How does indexing a list with a tuple work?

Question

I am learning Python and came across this example:

W = ((0,1,2),(3,4,5),(0,4,8),(2,4,6))
b = ['a','b','c','d','e','f','g','h','i']
for row in W:
    print b[row[0]], b[row[1]], b[row[2]]

which prints:

a b c

d e f

a e i

c e g

I am trying to figure out why!

I get that for example the first time thru the expanded version is:

print b[(0,1,2)[0]], b[(0,1,2)[1]], b[(0,1,2)[2]]

But I don't understand how the (0,1,2) is interacting. Can anyone offer an explanation? Thanks.

(this is an abbreviated version of some code for a tic tac toe game, and it works well, I just don't get this part)

Answer 1

In shot, the (0,1,2) does nothing. Its a tuple and can be indexed just like a list, so b[(0,1,2)[0]] becomes b[0] since (0,1,2)[0] == 0.

In the first step Python does b[row[0]] → b[(0,1,2)[0]] → b[0] → 'a'

Btw, to get multiple items from a sequence at once you can use a operator:

from operator import itemgetter
for row in W:
    print itemgetter(*row)(b)

Answer 2

Indexing a tuple just extracts the nth element, just as when indexing an array. That is, the expanded version

print b[(0,1,2)[0]], b[(0,1,2)[1]], b[(0,1,2)[2]]

is equal to

print b[0], b[1], b[2]

IE, the 0th element of the (0, 1, 2) tuple ((0, 1, 2)[0]) is 0.

Answer 3

it iterates over a tuple of tuples, each row is a three-element tuple, when printing it accesses three elements of the b list by index, which is what row tuple contains.

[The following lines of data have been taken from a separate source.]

/-- R131: the neighbouring encodings are refused, never executed, behind whatever prefix bytes `ps`: opcodes
`82`, `A8`, `A9`, `84`, `85`, the VEX and EVEX bytes `C4`, `C5`, `62`, `0F 54` after F2 or F3, `0F 3A DF`
without 66, and reg fields other than 4 on `80`, `81`, `83`. -/
def Obligations.NeighbouringEncodingsRefused : Prop :=
  ∀ (cx : CodeCtx) (ps bs : List Byte) (r : Instr × List Byte),
    (∀ q ∈ ps, (prefixByte? q).isSome = true ∨ isRexByte q = true) →
    (∀ b ∈ ([0x82, 0xA8, 0xA9, 0x84, 0x85, 0xC4, 0xC5, 0x62] : List Byte), decode cx (ps ++ b :: bs) ≠ .ok r) ∧
    (0xF2 ∈ ps ∨ 0xF3 ∈ ps → decode cx (ps ++ 0x0F :: 0x54 :: bs) ≠ .ok r) ∧
    (0x66 ∉ ps → decode cx (ps ++ 0x0F :: 0x3A :: 0xDF :: bs) ≠ .ok r) ∧
    ∀ b ∈ ([0x80, 0x81, 0x83] : List Byte), ∀ m : Byte, m.extractLsb' 3 3 ≠ 4 →
      decode cx (ps ++ b :: m :: bs) ≠ .ok r

/-- R100: legacy prefixes may stand in any order. -/
def Obligations.LegacyPrefixOrderIrrelevant : Prop :=
  ∀ (cx : CodeCtx) (ps qs bs : List Byte) (r : Instr × List Byte),
    ps.Perm qs → (∀ b ∈ ps, (prefixByte? b).isSome = true) →
      decode cx (ps ++ bs) = .ok r → decode cx (qs ++ bs) = .ok r

/-! ## The step -/

/-- 00_scope.md R13: a step is `exec` of the instruction the fetched bytes decode to; nothing is added. -/
def Obligations.StepRunsTheDecodedInstruction : Prop :=
  ∀ (s : State) (bs : List Byte) (i : Instr) (rest : List Byte),
    fetch s = .next bs → decode s.sys.ctx bs = .ok (i, rest) → step s = exec i s

/-- R13, R105, R241: with the bytes of a well-formed instruction in the text at `pc`, each in admitted
memory, and no segment expand-down (such a configuration is refused: D11, ExpandDownConfigurationRefused), the
step is `exec` of that instruction. Admitted text: D8, log entry 11; a text that fills every offset: log entry 19. -/
def Obligations.StepRunsTheBytesInTheText : Prop :=
  ∀ (s : State) (i : Instr), i.wf s.sys.ctx = true → (∀ g, (segDesc s.sys.segs g).expandDown = false) →
    s.text.start.toNat + s.text.length ≤ 2 ^ pcWidth s.sys → s.text.length < 2 ^ pcWidth s.sys →
    s.text.start.toNat ≤ s.pc.toNat → s.pc.toNat + instrLength i ≤ s.text.start.toNat + s.text.length →
    (∀ k < min 16 (s.text.start.toNat + s.text.length - s.pc.toNat),
      ∃ a, codeAddr s (s.pc + BitVec.ofNat 64 k) = some a ∧
        (k < instrLength i → s.mem.read a = (encode i).getD k 0)) →
    step s = exec i s

/-- 70 R253(a): one past the text's last byte the run has ended. That this is a refusal is the model's
form of it (log entry 8); an expand-down segment or a text that fills every offset is refused under its own name
(D11, log entries 14 and 19). -/
def Obligations.EndOfTextStops : Prop :=
  ∀ s : State, (∀ g, (segDesc s.sys.segs g).expandDown = false) →
    s.text.start.toNat + s.text.length ≤ 2 ^ pcWidth s.sys → s.text.length < 2 ^ pcWidth s.sys →
    s.pc.toNat = (s.text.start.toNat + s.text.length) % 2 ^ pcWidth s.sys → step s = .refused .endOfText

probably, a slightly less cluttered way to do this is:

for f, s, t in W:
    print b[f], b[s], b[t]

Answer 4

for row in W:

first tuple placed into row is (0,1,2)

in other words, W[0] == (0,1,2)

Therefore, since `row` == (0,1,2), then row[0] == 0

So the [0]th element of b == 'a'

b[0] == 'a'

and so on...

b[1] == 'b'
b[2] == 'c'

Answer 5

Try to write down the values of all variables in each step: the result you get is right.

interaction 1:

• row is (0,1,2)
• b[row[0]], b[row[1]], b[row[2]] is b[(0,1,2)[0], (0,1,2)[1], (0,1,2)[2]], == b[0], b[1], b[2]

interaction 2:

• row is (3,4,5)
• b[row[0]], b[row[1]], b[row[2]] is b[3], b[4], b[5]

Answer 6

A Python interactive shell will help you see what is going on:

In [78]: W = ((0,1,2),(3,4,5),(0,4,8),(2,4,6))

In [79]: b = ['a','b','c','d','e','f','g','h','i']

In [81]: row=W[0]       # The first time throught the for-loop, row equals W[0]

In [82]: row
Out[82]: (0, 1, 2)

In [83]: row[0]
Out[83]: 0

In [84]: b[row[0]]
Out[84]: 'a'

In [85]: b[row[1]]
Out[85]: 'b'

In [86]: b[row[2]]
Out[86]: 'c'